ENGLISH 102

profileolatunde
My_Last_Duchess_Overview1.pdf

Disclaimer: This is a machine generated PDF of selected content from our databases. This functionality is provided solely for your convenience and is in no way intended to replace original scanned PDF. Neither Cengage Learning nor its licensors make any representations or warranties with respect to the machine generated PDF. The PDF is automatically generated "AS IS" and "AS AVAILABLE" and are not retained in our systems. CENGAGE LEARNING AND ITS LICENSORS SPECIFICALLY DISCLAIM ANY AND ALL EXPRESS OR IMPLIED WARRANTIES, INCLUDING WITHOUT LIMITATION, ANY WARRANTIES FOR AVAILABILITY, ACCURACY, TIMELINESS, COMPLETENESS, NON-INFRINGEMENT, MERCHANTABILITY OR FITNESS FOR A PARTICULAR PURPOSE. Your use of the machine generated PDF is subject to all use restrictions contained in The Cengage Learning Subscription and License Agreement and/or the Gale Literature Resource Center Terms and Conditions and by using the machine generated PDF functionality you agree to forgo any and all claims against Cengage Learning or its licensors for your use of the machine generated PDF functionality and any output derived therefrom.

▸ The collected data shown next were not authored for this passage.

-- ==== Sys2Proof/Machine/Dispatch.lean ====
section
/-! DEFINITION. The dispatch: one arm for each instruction, a direct call of its meaning. -/
namespace Sys2Proof.Machine
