/-- R130: the field GF(4) by its codes, the columns of the check code, and its check symbols. R131, R132: a link word with one wrong
symbol is corrected, and with a slice erased the slice's symbol is found again; a flit's 60 bytes count where their CRC holds, and a
sent flit's do. R133: every slice reads the destination value of a preamble from its own two bits of six words. R131, R133 to R135:
lane lock loss, plane control, the arbiters of a frame, the comparison of digests, and the resumption of a plane. From which frame
an announced slice is erased is a free choice of the model (log 50). -/
def Obligations.LinkPlanes : Prop :=
  ((∀ a, a < 4 → gfMul 0 a = 0 ∧ gfMul a 0 = 0 ∧ gfMul 1 a = a ∧ gfMul a 1 = a) ∧
  gfMul 2 2 = 3 ∧ gfMul 2 3 = 1 ∧ gfMul 3 2 = 1 ∧ gfMul 3 3 = 2 ∧
  (let number (k : Nat) : Nat := let c := checkColumns.getD k []; 64 * c.getD 3 0 + 16 * c.getD 2 0 + 4 * c.getD 1 0 + c.getD 0 0
   let listed (c : List Nat) : Prop := c.length = 4 ∧ (∀ d ∈ c, d < 4) ∧ 2 ≤ (c.filter (· != 0)).length ∧
     ∃ j, c.getD j 0 = 1 ∧ ∀ i, j < i → c.getD i 0 = 0
   checkColumns.length = 36 ∧ (∀ j, j < 4 → checkColumns.getD (32 + j) [] = (List.range 4).map fun i => if i = j then 1 else 0) ∧
   (∀ k, k < 32 → listed (checkColumns.getD k [])) ∧ (∀ k, k < 31 → number k < number (k + 1)) ∧
   (∀ c, listed c → (∀ k, k < 32 → checkColumns.getD k [] ≠ c) → number 31 < 64 * c.getD 3 0 + 16 * c.getD 2 0 + 4 * c.getD 1 0 + c.getD 0 0) ∧
   number 0 = 5 ∧ number 1 = 6 ∧ number 2 = 7 ∧ number 3 = 17 ∧ number 18 = 65 ∧
   (∀ a b e, a < 36 → b < 36 → 1 ≤ e → e ≤ 3 → scaled e (checkColumns.getD a []) = checkColumns.getD b [] → a = b ∧ e = 1)) ∧
  (∀ w : BitVec 72, syndrome w = [0, 0, 0, 0] ↔ ∀ j, j < 4 → (w.extractLsb' (2 * (32 + j)) 2).toNat = (List.range 32).foldl
    (fun acc k => acc ^^^ gfMul (w.extractLsb' (2 * k) 2).toNat ((checkColumns.getD k []).getD j 0)) 0) ∧
  (∀ w : BitVec 72, syndrome w = [0, 0, 0, 0] → decodeLink none w = some (w, none) ∧
    ∀ k e, k < 36 → 1 ≤ e → e ≤ 3 →
      decodeLink none (w ^^^ (BitVec.ofNat 72 e <<< (2 * k))) = some (w, some k) ∧
      decodeLink (some k) (w ^^^ (BitVec.ofNat 72 e <<< (2 * k))) = some (w, none)) ∧
  (∀ ws : List (BitVec 72), ws.length = 8 → let bs := ws.flatMap fun w => toBytes 8 (w.extractLsb' 0 64).toNat
    flitBytes ws = if ofBytes (bs.drop 60) = crc32 (bs.take 60) then some (bs.take 60) else none) ∧
  (∀ d : BitVec 64, syndrome (linkWord d) = [0, 0, 0, 0] ∧ (linkWord d).extractLsb' 0 64 = d) ∧
  (∀ bs : List Byte, bs.length = 60 → (flitWords bs).length = 8 ∧ (∀ w ∈ flitWords bs, syndrome w = [0, 0, 0, 0]) ∧ flitBytes (flitWords bs) = some bs) ∧
  (∀ dst cls, dst < 512 → cls < 4 → let v := destValue dst cls
    (v.extractLsb' 0 9).toNat = dst ∧ (v.extractLsb' 9 2).toNat = cls ∧ evenOnes v = true ∧ (preamble dst cls).length = 6 ∧
    ∀ slice, slice < 36 → sliceReads slice (preamble dst cls) = v) ∧
  (evenOnes 0 = true ∧ ∀ (v : BitVec 12) (i : Nat), i < 12 → evenOnes (v ^^^ (1#12 <<< i)) = !evenOnes v)) ∧
  ((∀ (plane slice : Nat) (s : State), plane < 2 → slice < 36 → (s.plane plane).up = true →
    let becomes (x : Plane) (t : State) : Prop := t = { s with fabric := { s.fabric with planes := s.fabric.planes.setIfInBounds plane x } }
    let x := s.plane plane
    Completes (.laneLockLoss plane slice) s (fun t => ∃ frame, x.frame ≤ frame ∧ t = ((s.members.filter (· != s.device)).foldl
      (fun s d => s.transmit d 0 true (.plane (.degraded plane slice frame))) s).eraseFrom plane slice frame) ∧
    (∀ via frame, via < 2 → s.board.bootst ≠ 1 → (s.plane via).up = true → (s.plane via).quiesced = false →
      Completes (.planeControl via (.degraded plane slice frame)) s (fun t => t = s.eraseFrom plane slice frame) ∧
      Completes (.planeControl via (.resync plane frame)) s (becomes { x with frame })) ∧
    (x.erasing = [] → ∀ frame,
      (x.frame < frame → becomes { x with erasing := [(slice, frame)] } (s.eraseFrom plane slice frame)) ∧
      (frame ≤ x.frame → x.erased = none ∨ x.erased = some slice → becomes { x with erased := some slice } (s.eraseFrom plane slice frame)) ∧
      (∀ y, frame ≤ x.frame → x.erased = some y → y ≠ slice → let t := s.eraseFrom plane slice frame
        t = { s with fabric := t.fabric } ∧ (t.plane plane).up = false ∧ (∀ k ∈ t.fabric.outbox, k.plane ≠ plane) ∧
        (∀ p ∈ t.fabric.peers, plane ∉ p.parts.map (·.1) ∧ plane ∉ p.broken) ∧
        (s.board.bootst ≠ 1 → (s.plane (1 - plane)).up = true → (s.plane (1 - plane)).quiesced = false → ∀ d n m, (n, m) ∈ (s.peer d).unacked → (n, plane) ∈ (s.peer d).via →
          (s.peer d).keyed = true → ∃ k ∈ t.fabric.outbox, k.dst = d ∧ k.plane = 1 - plane ∧ k.seq = n ∧ k.msg = m ∧ k.full = true)))) ∧
  (∀ (plane : Nat) (s : State), plane < 2 → s.board.bootst ≠ 1 → (s.plane plane).up = true →
    let becomes (x : Plane) (t : State) : Prop := t = { s with fabric := { s.fabric with planes := s.fabric.planes.setIfInBounds plane x } }
    let x := s.plane plane
    (∀ reqs : List PortReq, x.quiesced = false → x.erasing = [] → (∀ r ∈ reqs, r.inp < 512 ∧ r.inp ≠ s.device) →
      let good := reqs.filter fun r => evenOnes r.dest
      Completes (.frameArbitration plane reqs) s (becomes { (List.range 512).foldl (fun x o => x.grantOut good o) x with
        frame := x.frame + 1, parity := x.parity || good.length != reqs.length })) ∧
    (∀ (r : PortReq) l p rest, x.quiesced = false → x.erasing = [] → x.grants = [] → r.inp < 512 → r.inp = s.device → evenOnes r.dest = true →
      s.fabric.outbox = l ++ p :: rest → p.plane = plane → p.msg.cls = portCls r → p.dst = portOut r →
      (∀ k ∈ l, ¬(k.plane = plane ∧ k.msg.cls = portCls r ∧ k.dst = portOut r)) → p ∉ rest →
      Completes (.frameArbitration plane [r]) s fun t => let q := { p with began := some (p.began.getD x.frame), passed := p.passed + 1 }
        t.fabric.outbox = (if r.last then l ++ rest else l ++ q :: rest) ∧
        t.fabric.sent = (if r.last then s.fabric.sent ++ [q] else s.fabric.sent) ∧ t = { s with fabric := t.fabric }) ∧
    (∀ (ds : List (BitVec 32)) (bad : Bool), x.quiesced = false → x.frame ≠ 0 → ds.length = 36 →
      let agree : Prop := bad = false ∧ x.parity = false ∧
        ∀ i j, i < 36 → j < 36 → some i ≠ x.erased → some j ≠ x.erased → ds.getD i 0 = ds.getD j 0
      (agree → Completes (.frameDigest plane ds bad) s fun t => t = { s with fabric := { s.fabric with
        planes := s.fabric.planes.setIfInBounds plane { x with agreed := some (x.frame - 1) }, sent := s.fabric.sent.filter fun k => k.plane != plane } }) ∧
      (¬agree → Completes (.frameDigest plane ds bad) s fun t => t = { s with fabric := { s.fabric with
        planes := s.fabric.planes.setIfInBounds plane { x with quiesced := true, grants := [], frame := 0, parity := false },
        peers := s.fabric.peers.map fun q => { q with parts := q.parts.filter fun e => e.1 != plane, broken := q.broken.filter (· != plane) },
        outbox := if (s.plane (1 - plane)).up && !(s.plane (1 - plane)).quiesced then
            s.fabric.outbox.map fun k => if k.plane == plane && k.began.isNone then { k with plane := 1 - plane } else k
          else s.fabric.outbox } })) ∧
    (x.quiesced = true → Completes (.planeResume plane) s fun t => (t.plane plane).quiesced = false ∧ t = { s with fabric := t.fabric } ∧
      t.fabric.sent = s.fabric.sent.filter (fun k => k.plane != plane) ∧
      (∀ k ∈ s.fabric.outbox, k.plane ≠ plane ∨ k.began = none → k ∈ t.fabric.outbox) ∧
      ∀ k ∈ s.fabric.sent ++ s.fabric.outbox, ∀ f, k.plane = plane → k.began = some f → (∀ a, x.agreed = some a → a < f) → (s.peer k.dst).keyed = true →
        ∃ r ∈ t.fabric.outbox, r.dst = k.dst ∧ r.seq = k.seq ∧ r.msg = k.msg ∧ r.full = true)) ∧
  (∀ (reqs : List PortReq) (two : Bool), let has (c : Nat) : Prop := ∃ r ∈ reqs, portCls r = c
    (has 3 → (grantClass reqs two).1 = 3) ∧ (¬has 3 → has 0 → (grantClass reqs two).1 = 0) ∧
    (¬has 3 → ¬has 0 → has 1 → has 2 → grantClass reqs two = if two then (2, false) else (1, true)) ∧
    (¬has 3 → ¬has 0 → has 1 → ¬has 2 → (grantClass reqs two).1 = 1) ∧ (¬has 3 → ¬has 0 → ¬has 1 → has 2 → (grantClass reqs two).1 = 2)) ∧
  (∀ (reqs : List PortReq) (last : Nat) (r : PortReq), rrInput reqs (some last) = some r → r ∈ reqs ∧
    ((∃ x ∈ reqs, last < x.inp) → last < r.inp ∧ ∀ x ∈ reqs, last < x.inp → r.inp ≤ x.inp) ∧
    ((∀ x ∈ reqs, x.inp ≤ last) → ∀ x ∈ reqs, r.inp ≤ x.inp)) ∧
  (∀ (x : Plane) (reqs : List PortReq) out inp cls r, x.grants.find? (fun g => g.1 == out) = some (out, inp, cls) →
    (x.passes reqs out).1 = some r → r ∈ reqs ∧ portOut r = out ∧ r.inp = inp ∧ portCls r = cls))
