-- ==== Sys2Proof/Laws/Fields.lean ====
section
/-! SUPPORT. The fields of concatenated words: one lemma per word format of R216 and per field that the decoder reads. -/
namespace Sys2Proof.Laws.Fields
set_option linter.unusedSimpArgs false

theorem low (x : BitVec m) (y : BitVec n) (s l : Nat) (h : s + l ≤ n) : (x ++ y).extractLsb' s l = y.extractLsb' s l := by
  ext i hi
  simp only [BitVec.getElem_extractLsb', BitVec.getLsbD_append]
  rw [if_pos (by omega)]
theorem high (x : BitVec m) (y : BitVec n) (s l : Nat) (h : n ≤ s) :
    (x ++ y).extractLsb' s l = x.extractLsb' (s - n) l := by
  ext i hi
  simp only [BitVec.getElem_extractLsb', BitVec.getLsbD_append]
  rw [if_neg (by omega)]
  congr 1
  omega
theorem full (x : BitVec n) : x.extractLsb' 0 n = x := by ext i hi; simp
/-- A vamo code is its high bit over its five low bits (R231). -/
theorem join_code (c : BitVec 6) : c.extractLsb' 5 1 ++ c.extractLsb' 0 5 = c := by revert c; decide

My Last Duchess: Overview Author: Lance St. John Butler Date: 1991 From: Reference Guide to English Literature(2nd ed.) Publisher: Gale Document Type: Critical essay Length: 912 words

Full Text: The subtitle ``Ferrara,'' which names an Italian city famous during the Renaissance, gives us the setting for this dramatic monologue, one of Robert Browning's best-known poems in the mode. No exact date is given but clearly the Duke who speaks the poem is one of those Machiavellian reprobates, inevitably Italian, who peopled the imagination of English writers from the 16th century to the time of the gothic novel (in decline by the 1830's). A context of corruption, poison, arrogance, and elegant evil is thus created, all of which form an essential background for the understanding of the poem. It is barely relevant, though true, that Browning based ``My Last Duchess'' on an incident in the life of a real Duke of Ferrara in 1561.

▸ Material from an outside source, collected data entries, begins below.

-- ==== Sys2Proof/Laws/PerInstr.lean ====
section
/-! SUPPORT. The family `Encoding`: what the encoder writes, the decoder reads back, per constructor. -/
namespace Sys2Proof.Laws
open Fields
set_option linter.unusedSimpArgs false

/-- Where an instruction is well formed, its word decodes to it, and its compact half does in either place of a pair word. -/
def Encoding.Statement (i : Instr) : Prop :=
  i.WellFormed →
    (∀ w, encode i = some w → decode w false = .ok i) ∧
    (∀ h, encodeCompact i = some h → ∀ g, decode (pairWord h g) false = .ok i ∧ decode (pairWord g h) true = .ok i)

/-- The range checks let a well-formed instruction pass. -/
theorem checked_ok {i : Instr} (h : i.WellFormed) : checked (.ok i) = .ok i := by
  simp only [checked]
  rw [show i.formError = none from h]

theorem major_top (w : Half) : w.extractLsb' 30 2 = (w.extractLsb' 26 6).extractLsb' 4 2 := by
  ext i hi
  simp only [BitVec.getElem_extractLsb']
  rw [BitVec.getLsbD_extractLsb']
  have : 4 + i < 6 := by omega
  simp only [this, decide_true, Bool.true_and]
  congr 1
  omega

theorem roundTrip {i : Instr} {w : Half} (k : BitVec 6) (f : Half → Decoded) (he : encode i = some w)
    (hc : encodeCompact i = none) (hk : w.extractLsb' 26 6 = k) (hf : ∀ v, v.extractLsb' 26 6 = k → decodeMajor v = f v)
    (hp : (k.extractLsb' 4 2 == 3#2) = false) (hd : f w = .ok i) : Encoding.Statement i := by
  intro wf
  refine ⟨fun v hv => ?_, fun h hh => by rw [hc] at hh; cases hh⟩
  have hw : v = w := by rw [he] at hv; exact (Option.some.inj hv).symm
  have np : isPair w = false := by unfold isPair; rw [major_top, hk]; exact hp
  rw [hw, decode, np, hf w hk, hd]
  exact checked_ok wf

theorem cOp (k a b : BitVec 5) : (k ++ a ++ b).extractLsb' 10 5 = k := by simp (disch := omega) only [low, high, full, Nat.reduceSub]
theorem cA (k a b : BitVec 5) : (k ++ a ++ b).extractLsb' 5 5 = a := by simp (disch := omega) only [low, high, full, Nat.reduceSub]
theorem cB (k a b : BitVec 5) : (k ++ a ++ b).extractLsb' 0 5 = b := by simp (disch := omega) only [low, high, full, Nat.reduceSub]

theorem compactTrip {i : Instr} (k a b : BitVec 5) (he : encode i = none) (hc : encodeCompact i = some (k ++ a ++ b))
    (hd : decodeCompact (k ++ a ++ b) = .ok i) : Encoding.Statement i := by
  intro wf
  refine ⟨fun v hv => (by rw [he] at hv; cases hv), fun h hh g => ?_⟩
  have hw : h = k ++ a ++ b := by rw [hc] at hh; exact (Option.some.inj hh).symm
  subst hw
  have p1 (x y : BitVec 15) : isPair (pairWord x y) = true := by
    unfold isPair pairWord
    simp (disch := omega) only [high, Nat.reduceSub]
    rfl
  have p2 (x y : BitVec 15) : (pairWord x y).extractLsb' 15 15 = x := by
    unfold pairWord
    simp (disch := omega) only [low, high, full, Nat.reduceSub]
  have p3 (x y : BitVec 15) : (pairWord x y).extractLsb' 0 15 = y := by
    unfold pairWord
    simp (disch := omega) only [low, full, Nat.reduceSub]
  constructor
  · rw [decode, p1, if_pos rfl]
    simp only [Bool.false_eq_true, if_false, p2, hd]
    exact checked_ok wf
  · rw [decode, p1, if_pos rfl]
    simp only [if_true, p3, hd]
    exact checked_ok wf

theorem noWord {i : Instr} (he : encode i = none) (hc : encodeCompact i = none) : Encoding.Statement i :=
  fun _ => ⟨fun v hv => (by rw [he] at hv; cases hv), fun h hh => by rw [hc] at hh; cases hh⟩

theorem major_01 (v : Half) (h : v.extractLsb' 26 6 = 1#6) : decodeMajor v = decodeMajor01 v := by unfold decodeMajor; rw [h]; rfl
theorem major_06 (v : Half) (h : v.extractLsb' 26 6 = 6#6) : decodeMajor v = decodeMajor06 v := by unfold decodeMajor; rw [h]; rfl
theorem major_0B (v : Half) (h : v.extractLsb' 26 6 = 11#6) : decodeMajor v = decodeMajor0B v := by unfold decodeMajor; rw [h]; rfl
theorem major_0C (v : Half) (h : v.extractLsb' 26 6 = 12#6) : decodeMajor v = decodeMajor0C v := by unfold decodeMajor; rw [h]; rfl
theorem major_0D (v : Half) (h : v.extractLsb' 26 6 = 13#6) : decodeMajor v = decodeMajor0D v := by unfold decodeMajor; rw [h]; rfl
theorem major_16 (v : Half) (h : v.extractLsb' 26 6 = 22#6) : decodeMajor v = decodeMajor16 v := by unfold decodeMajor; rw [h]; rfl
theorem major_17 (v : Half) (h : v.extractLsb' 26 6 = 23#6) : decodeMajor v = decodeMajor17 v := by unfold decodeMajor; rw [h]; rfl
theorem major_18 (v : Half) (h : v.extractLsb' 26 6 = 24#6) : decodeMajor v = decodeMajor18 v := by unfold decodeMajor; rw [h]; rfl
theorem major_19 (v : Half) (h : v.extractLsb' 26 6 = 25#6) : decodeMajor v = decodeMajor19 v := by unfold decodeMajor; rw [h]; rfl
theorem major_1A (v : Half) (h : v.extractLsb' 26 6 = 26#6) : decodeMajor v = decodeMajor1A v := by unfold decodeMajor; rw [h]; rfl
theorem major_1B (v : Half) (h : v.extractLsb' 26 6 = 27#6) : decodeMajor v = decodeMajor1B v := by unfold decodeMajor; rw [h]; rfl
theorem major_1C (v : Half) (h : v.extractLsb' 26 6 = 28#6) : decodeMajor v = decodeMajor1C v := by unfold decodeMajor; rw [h]; rfl
theorem major_1D (v : Half) (h : v.extractLsb' 26 6 = 29#6) : decodeMajor v = decodeMajor1D v := by unfold decodeMajor; rw [h]; rfl
theorem major_1E (v : Half) (h : v.extractLsb' 26 6 = 30#6) : decodeMajor v = decodeMajor1E v := by unfold decodeMajor; rw [h]; rfl
theorem major_1F (v : Half) (h : v.extractLsb' 26 6 = 31#6) : decodeMajor v = decodeMajor1F v := by unfold decodeMajor; rw [h]; rfl
theorem major_20 (v : Half) (h : v.extractLsb' 26 6 = 32#6) : decodeMajor v = decodeMajor20 v := by unfold decodeMajor; rw [h]; rfl
theorem major_21 (v : Half) (h : v.extractLsb' 26 6 = 33#6) : decodeMajor v = decodeMajor21 v := by unfold decodeMajor; rw [h]; rfl
theorem major_22 (v : Half) (h : v.extractLsb' 26 6 = 34#6) : decodeMajor v = decodeMajor22 v := by unfold decodeMajor; rw [h]; rfl
theorem major_23 (v : Half) (h : v.extractLsb' 26 6 = 35#6) : decodeMajor v = decodeMajor23 v := by unfold decodeMajor; rw [h]; rfl
theorem major_24 (v : Half) (h : v.extractLsb' 26 6 = 36#6) : decodeMajor v = decodeMajor24 v := by unfold decodeMajor; rw [h]; rfl
theorem major_25 (v : Half) (h : v.extractLsb' 26 6 = 37#6) : decodeMajor v = decodeMajor25 v := by unfold decodeMajor; rw [h]; rfl
theorem major_26 (v : Half) (h : v.extractLsb' 26 6 = 38#6) : decodeMajor v = decodeMajor26 v := by unfold decodeMajor; rw [h]; rfl
theorem major_27 (v : Half) (h : v.extractLsb' 26 6 = 39#6) : decodeMajor v = decodeMajor27 v := by unfold decodeMajor; rw [h]; rfl
theorem major_28 (v : Half) (h : v.extractLsb' 26 6 = 40#6) : decodeMajor v = decodeMajor28 v := by unfold decodeMajor; rw [h]; rfl
theorem major_29 (v : Half) (h : v.extractLsb' 26 6 = 41#6) : decodeMajor v = decodeMajor29 v := by unfold decodeMajor; rw [h]; rfl
theorem major_2A (v : Half) (h : v.extractLsb' 26 6 = 42#6) : decodeMajor v = decodeMajor2A v := by unfold decodeMajor; rw [h]; rfl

In addition to cultural context, the reader has to supply a large part of the drama that makes this monologue ``dramatic.'' It is, thus, an exercise in half-revelation that requires the reader to take an active role, a requirement enhanced by the rather tortuous syntax. We explore the Duke's mind, and the events that are hinted at, through a dense medium. But the revelations are sufficient for us to be certain of the truth by the end.

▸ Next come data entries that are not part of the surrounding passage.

-- ==== Sys2Proof/Laws/Scalar.lean ====
section
/-! SUPPORT. Scalar instructions: what the shared operations of latency-1 results, later results and started operations do. -/
namespace Sys2Proof.Laws
open Sys2Proof.Machine Sys2Proof.Claims StateLaws BankLaws

/-- STRICT passes where no source is awaited (R119). -/
theorem strictX_ok {s : State} {rs : List (BitVec 5)} (h : Waited s rs) : s.strictX rs = .ok () := by
  unfold State.strictX
  split
  · rename_i hs
    have := h hs
    rw [List.find?_eq_none.mpr (by intro r hr; simp [this r hr])]
  · rfl
/-- Reads of a bank after a write. -/
theorem readX_writeX (b : Bank) (r d : BitVec 5) (v : Word) (p : Bool) :
    (b.writeX d v p).readX r = if r = d ∧ d ≠ 0 then (if p then 0 else v) else b.readX r := by
  unfold Bank.writeX
  by_cases hd : d = 0
  · have c : ¬(r = d ∧ d ≠ 0) := fun h => h.2 hd
    rw [if_pos hd, if_neg c]
  · rw [if_neg hd]
    unfold Bank.readX
    by_cases h : r = d
    · subst h
      have c : r = r ∧ r ≠ 0 := ⟨rfl, hd⟩
      rw [if_pos c, if_neg hd]
      exact Vector.getElem_set_self _
    · have c : ¬(r = d ∧ d ≠ 0) := fun e => h e.1
      have hne : d.toNat ≠ r.toNat := fun e => h (BitVec.eq_of_toNat_eq e.symm)
      rw [if_neg c]
      split
      · rfl
      · exact Vector.getElem_set_ne d.isLt r.isLt hne
theorem poisonX_writeX (b : Bank) (r d : BitVec 5) (v : Word) (p : Bool) :
    (b.writeX d v p).poisonX r = if r = d ∧ d ≠ 0 then p else b.poisonX r := by
  unfold Bank.writeX
  by_cases hd : d = 0
  · have c : ¬(r = d ∧ d ≠ 0) := fun h => h.2 hd
    rw [if_pos hd, if_neg c]
  · rw [if_neg hd]
    unfold Bank.poisonX
    have hr := r.isLt
    by_cases h : r = d
    · subst h
      have c : r = r ∧ r ≠ 0 := ⟨rfl, hd⟩
      have hb : (r != 0) = true := by simpa using hd
      rw [if_pos c, hb]
      cases p <;> simp [hr]
    · have c : ¬(r = d ∧ d ≠ 0) := fun e => h e.1
      rw [if_neg c]
      have hne : r.toNat ≠ d.toNat := fun e => h (BitVec.eq_of_toNat_eq e)
      have key : (1#32 <<< d.toNat).getLsbD r.toNat = false := by
        rw [BitVec.getLsbD_shiftLeft]
        simp only [BitVec.getLsbD_one]
        simp
        omega
      cases p
      · simp only [Bool.false_eq_true, if_false, BitVec.getLsbD_and, BitVec.getLsbD_not, key, hr]
        simp
      · simp only [if_true, BitVec.getLsbD_or, key, Bool.or_false]

theorem writeX_h (b : Bank) (d : BitVec 5) (v : Word) (p : Bool) : (b.writeX d v p).h = b.h := by unfold Bank.writeX; split <;> rfl
theorem writeX_ph (b : Bank) (d : BitVec 5) (v : Word) (p : Bool) : (b.writeX d v p).ph = b.ph := by unfold Bank.writeX; split <;> rfl
theorem writeX_ldest (b : Bank) (d : BitVec 5) (v : Word) (p : Bool) : (b.writeX d v p).ldest = b.ldest := by unfold Bank.writeX; split <;> rfl
theorem writeX_nest (b : Bank) (d : BitVec 5) (v : Word) (p : Bool) : (b.writeX d v p).nest = b.nest := by unfold Bank.writeX; split <;> rfl
theorem writeX_lidx (b : Bank) (d : BitVec 5) (v : Word) (p : Bool) : (b.writeX d v p).lidx = b.lidx := by unfold Bank.writeX; split <;> rfl


/-! What a scalar instruction changes of the hart, erased. -/

/-- The hart without its banks, pc, results in flight, slot counter and retirement counter. -/
def scalarRest (h : Hart) : Hart :=
  { h with user := .reset, sup := .reset, mach := .reset, pc := 0, pend := [], slots := 0, csr := { h.csr with instret := 0 } }
@[simp] theorem scalarRest_setBank (h : Hart) (l : Level) (b : Bank) : scalarRest (h.setBank l b) = scalarRest h := by cases l <;> rfl
@[simp] theorem scalarRest_modBank (h : Hart) (l : Level) (f : Bank → Bank) : scalarRest (h.modBank l f) = scalarRest h := by cases l <;> rfl
@[simp] theorem scalarRest_count (h : Hart) (n : Nat) : scalarRest (h.count n) = scalarRest h := rfl
@[simp] theorem scalarRest_pc (h : Hart) (a : Word) : scalarRest { h with pc := a } = scalarRest h := rfl
@[simp] theorem scalarRest_pend (h : Hart) (a : List Pend) : scalarRest { h with pend := a } = scalarRest h := rfl
theorem scalarRest_advance (h : Hart) : scalarRest h.advance = scalarRest h := by
  unfold Hart.advance
  exact (scalarRest_pc (h.setBank h.level _) _).trans (scalarRest_setBank h h.level _)
/-- Two harts that agree but for what a scalar instruction changes. -/
theorem eq_of_scalarRest {g h : Hart} (e : scalarRest g = scalarRest h) :
    g = { h with user := g.user, sup := g.sup, mach := g.mach, pc := g.pc, pend := g.pend, slots := g.slots,
                 csr := { h.csr with instret := g.csr.instret } } := by
  have e1 : g = { scalarRest g with user := g.user, sup := g.sup, mach := g.mach, pc := g.pc, pend := g.pend, slots := g.slots,
                                    csr := { (scalarRest g).csr with instret := g.csr.instret } } := rfl
  rw [e] at e1
  exact e1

Thus, when we read the list of things that the late Duchess appeared to value equally highly (``My favour at her breast/The dropping of the daylight in the west,/The bough of cherries ...'') we are being told that the Duke expects his wife to value a present he has given her (which is, of course, a favour) more highly than a beautiful sunset and, generally, as the highest of things. Similarly, the Duke harps on his ``nine-hundred-years-old name'' as if that were something that a bride should consider the greatest of ``gifts.'' Clearly, if a little obliquely, we come to realise the arrogance of the man who stands condemned out of his own mouth. He chooses ``never to stoop,'' expects his wife to smile a special smile for him and no one else, and, it dawns on us, murders her (``I gave commands;/Then all smiles stopped together'') for what is almost a whim. Her offence is no one specific crime but a friendly if bland personality that has irritated her husband by not pandering to his notion of his own importance.

Once we have the events of the poem sorted out we can begin to see that Browning offers us further revelations. The Duke, for instance, may have murdered his wife on more than a whim, perhaps being obsessed by sexual jealousy. There is a hint of this in the delight with which he shows his interlocutor the painting, hidden by a curtain that is pulled back by none but the Duke himself, and imagines that Fra Pandolf may have complimented the Duchess about the inimitability of the ``faint/Half-flush that dies along her throat.'' Connected with this is her tendency to blush and the (repeated) ``spot of joy'' that many things, too many in the Duke's view, could call into her cheek. And ``'Twas not/Her husband's presence only'' that could produce this effect on her. An obsessive desire not to be cuckolded and a maddened sense that he cannot conquer his wife seem to lie behind these details.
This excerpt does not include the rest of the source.